# like to plant cichlid tank need help



## kraylon (Jan 31, 2006)

Good evening, i have a 55 gallon (2 feet tall) cichlid tank with about 9 cichlids in that vary in size and speices i would like to plant it but i would to get some insider info before i go spend a lot of money. i am using an under ground filter, 2 whisper power 60 hang on tank filter, and 2 power heads 2 18" 15 watt daylight bulbs. (just listing so you know) the cichlids are 1 red zerba, 3 blue johnies, 1 yellow lab, 1 compressiceps, 1 kenyi, 1 peacock, 1 pleco and 1 demasoni. i know that cichlid like to dig and pull up plants but i think that a planted tank looks so much better and it gives the fish more hiding spots. i pretty much know nothing about plants or how to get it started. this tank has been set up for a 2 years now and i have had some of the fish longer then that. if i could figure out a good way to take a couple of snap shots of my fish i would i have tryed but no good pics yet if there is any more info that is needed just let me know.

Thanks 
kraylon


----------



## Laith (Sep 4, 2004)

Here's an example of what you can do with an African cichlid tank:

http://www.aquariumadvice.com/photopost/showphoto.php?photo=6323

So plants and african cichlids are not incompatible but you need to find the right balance between the type of plants (a lot of african cichlids eat plants like rabbits), the right amount of CO2 injection/KH level etc. etc.
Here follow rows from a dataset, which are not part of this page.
/-- A listed child joins the tree and waits for its acceptance; its block is not read before (R291). -/
def State.startChild (s : State) (id : Nat) (l : Launch) (a : Nat) : State :=
  let c : Launch := { vf := l.vf, gen := l.gen, queue := l.queue, addr := a, rcb := l.rcb, parent := some id, listed := true
                      byGang := none, depth := l.depth + 1, st := .waiting, patch := l.patch, patchBad := l.patchBad, reason := 0
                      collected := false, nextChild := 0, order := 0, ready := s.now }
  ({ s with launches := Tbl.put s.launches s.nextLaunch c, nextLaunch := s.nextLaunch + 1 }).after 0 (.graphChildStart s.nextLaunch)

/-- The acceptance of a listed child: its block is read and checked; a refused child runs nothing, and a third replay of a
graph object waits (R293, R301). A patch is the child's own parameter block only where it inherits that (R292). -/
def State.acceptChild (s : State) (id : Nat) (l : Launch) : State :=
  let up := (l.parent.bind (Tbl.find s.launches)).map (fun p => p.rcb)
  match s.readRcb l.vf l.addr (up.getD l.rcb) l.depth false with
  | .error _ =>
    let t := s.modLaunch id (fun l => { l with st := .refused })
    (match l.parent with
      | some p => t.after 0 (.graphChildStart p)
      | none => t)
  | .ok r =>
    if s.thirdReplay l.vf l.addr r then s.after 1 (.graphChildStart id)
    else
      let own := rcbOvr (s.vaultBytes l.vf l.addr 256) 3
      let c : Launch := { l with rcb := r, patch := if own then none else l.patch, order := s.nextLaunch, ready := s.now }
      ({ s with launches := Tbl.put s.launches id c, nextLaunch := s.nextLaunch + 1 }).after 0 (c.begin id)

/-- Children of a node that have begun and not retired. -/
def State.openChildren (s : State) (id : Nat) : Bool :=
  s.launches.any (fun e => e.2.parent = some id && e.2.listed && !e.2.over)

/-- GRAPH_CHILD_START: a listed child that is not accepted yet is (R301); a group starts all its children, a graph its next one
once the one before has retired; with none left the node retires. -/
def execGraphChildStart (launch : Nat) (s : State) : Host.Outcome State Fault Refusal :=
  match Tbl.find s.launches launch with
  | none => .next s
  | some l =>
    if l.over then .next s
    else if l.listed && l.order = 0 then
      .next (if s.scheduled l.vf then s.acceptChild launch l else s.after 1 (.graphChildStart launch))
    else if l.st = .waiting && !(s.scheduled l.vf && s.queueTurn launch l) then .next (s.after 1 (.graphChildStart launch))
    else
      let kids := l.rcb.listed
      if l.rcb.kind = 1 then
        if l.nextChild < kids.length then
          let s1 := s.modLaunch launch (fun l => { l with st := .running, nextChild := kids.length })
          .next ((kids.foldl (fun (t : State) a => t.startChild launch l a) s1).after 0 (.graphChildStart launch))
        else if s.openChildren launch then .next s
        else .next (s.after 0 (.launchRetire launch))
      else if s.openChildren launch then .next s
      else match kids[l.nextChild]? with
        | some a => .next ((s.modLaunch launch (fun l => { l with st := .running, nextChild := l.nextChild + 1 })).startChild launch l a)
        | none => .next (s.after 0 (.launchRetire launch))

/-! ## LAUNCH and WAITL (R80, R81) -/

def execLaunch (h : Hdr) (d a b : Name) (queue : BitVec 4) (s : State) : Host.Outcome State Fault Refusal :=
  issue .C h 1 (fun o => do
    let x := (← src o a).toNat
    let y := (← src o b).toNat
    let s ← get
    let v := (s.core o.core).vf
    let tenant := (s.core o.core).ctx = .tenant
    reserve o d
    demand (tenant && x % 256 = 0 && s.mapped v x 256) .addr x
    demand (y = 0 || (s.vaultKey v y).isSome) .addr y
    modify (fun t => (t.begin o).later o.core 0 (.releaseTakesEffect o .ten o.age (.launch x y queue d)))
    return .seq) s

/-- The dispatcher is given the block of a LAUNCH whose release has taken effect: it enters the ring of its queue as a kick does,
or is dropped there, and is read and checked when it is accepted. A handle is ready 32 cycles later, or a reason where the gang has
64 launches or the acceptance has refused the block by then (R80, R291, R298; log entry 66). -/
def State.handOver (s : State) (o : Origin) (a patch : Nat) (q : BitVec 4) (d : Name) : State :=
  let k := s.core o.core
  let ready := fun (t : State) (v : Nat) => t.later o.core 32 (.launchHandleReady o d (BitVec.ofNat 64 v))
  let held := (s.launches.filter (fun e => e.2.byGang = some k.gang && !e.2.collected)).length
  match (s.gang k.gang).bind (fun g => (Tbl.find s.launches g.launch).map (fun l => (g.launch, l))) with
  | none => ready s (5 * 2 ^ 56)
  | some (pid, p) =>
    if 64 ≤ held then ready s (4 * 2 ^ 56)
    else
      let id := s.nextLaunch
      let full := s.ringFull k.vf q
      let l : Launch := { vf := k.vf, gen := s.gen k.vf, queue := q, addr := a, rcb := p.rcb, parent := some pid
                          listed := false, byGang := some k.gang, depth := p.depth + 1, patch := none, patchBad := [], reason := 0
                          st := if full then .refused else .waiting
                          collected := false, nextChild := 0, order := 0, ready := 0 }
      let s1 : State := { s with launches := Tbl.put s.launches id l, nextLaunch := id + 1 }
      ready (if full then s1.countDropped k.vf q else s1.joinRing k.vf q ⟨patch, patch ≠ 0, false, some id, none⟩) id

/-- LAUNCH_HANDLE_READY: the handle is written, or the reason for which its launch has been refused, which no WAITL collects then
(R80). -/
def execLaunchHandleReady (o : Origin) (d : Name) (val : Word) (s : State) : Host.Outcome State Fault Refusal :=
  .next (match (Tbl.find s.launches val.toNat).map (fun l => l.reason) with
    | none | some 0 => (s.land o d val).finish o
    | some e => ((s.modLaunch val.toNat (fun l => { l with collected := true })).land o d (BitVec.ofNat 64 (e * 2 ^ 56))).finish o)

/-- The launch a handle names for a gang, not yet collected. -/
def State.handled (s : State) (gang : Nat) (handle : Word) : Option Launch :=
  (Tbl.find s.launches handle.toNat).bind (fun l => if handle ≠ 0 && l.byGang = some gang && !l.collected then some l else none)

/-- WAITL: the control walker sleeps until the launch has retired (R81). -/
def execWaitl (h : Hdr) (d a : Name) (s : State) : Host.Outcome State Fault Refusal :=
  issue .C h 1 (fun o => do
    let x ← src o a
    let s ← get
    let k ← getCore o
    reserve o d
    match s.handled k.gang x with
    | none => doneLater o 1 (.scalarResultLands o d 2)
    | some l => do
      modifyCore o (fun k => { k.modW .C (fun v => { v with blocked := true }) with waitl := some ⟨o, d, x⟩ })
      modify (fun t => t.begin o)
      if l.over then modify (fun t => t.later o.core 4 (.waitlWake o d x))
      return .seq) s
Here is a good read on the basics of keeping planted tanks:

http://www.aquatic-plants.org/articles/basics/pages/01_intro.html

The first thing you need to do is look at your lighting. 2x 15w over a 55g tank is very low lighting (0.5wpg) so I'm not sure that even "low" light plants will do well. For low light plants I'd get your lighting up to at least 1wpg.

I would recommend starting off with a low light non-CO2 setup and then once you've got that down, you can look at increasing lighting and adding CO2.

Or of course you can dive right in and go for it!


----------



## Laith (Sep 4, 2004)

And welcome to APC!


----------



## waterdog (Feb 2, 2006)

I have a 75 gallon cichlid tank and recently have tried some plants. 

Cichlids are 
4 yellow labs
2 Red zebra's
1 johanni
1 demasoni
2 msombo deep

I also traded several cichlids for my plants,my goal was to lower the amount of fish to give the plants a better chance at survival. 

So far my plants are 
4 medium amazon swords
4 cryptos of some sort
1 hygrophilia 
2 clumps of anacharis-these were brought in for food, again hoping the cichlids would eat these and leave the other stuff alone.
1 reddish plant my lfs said was a cherry temple. no idea what it really is, but they said it was a pretty durable plant.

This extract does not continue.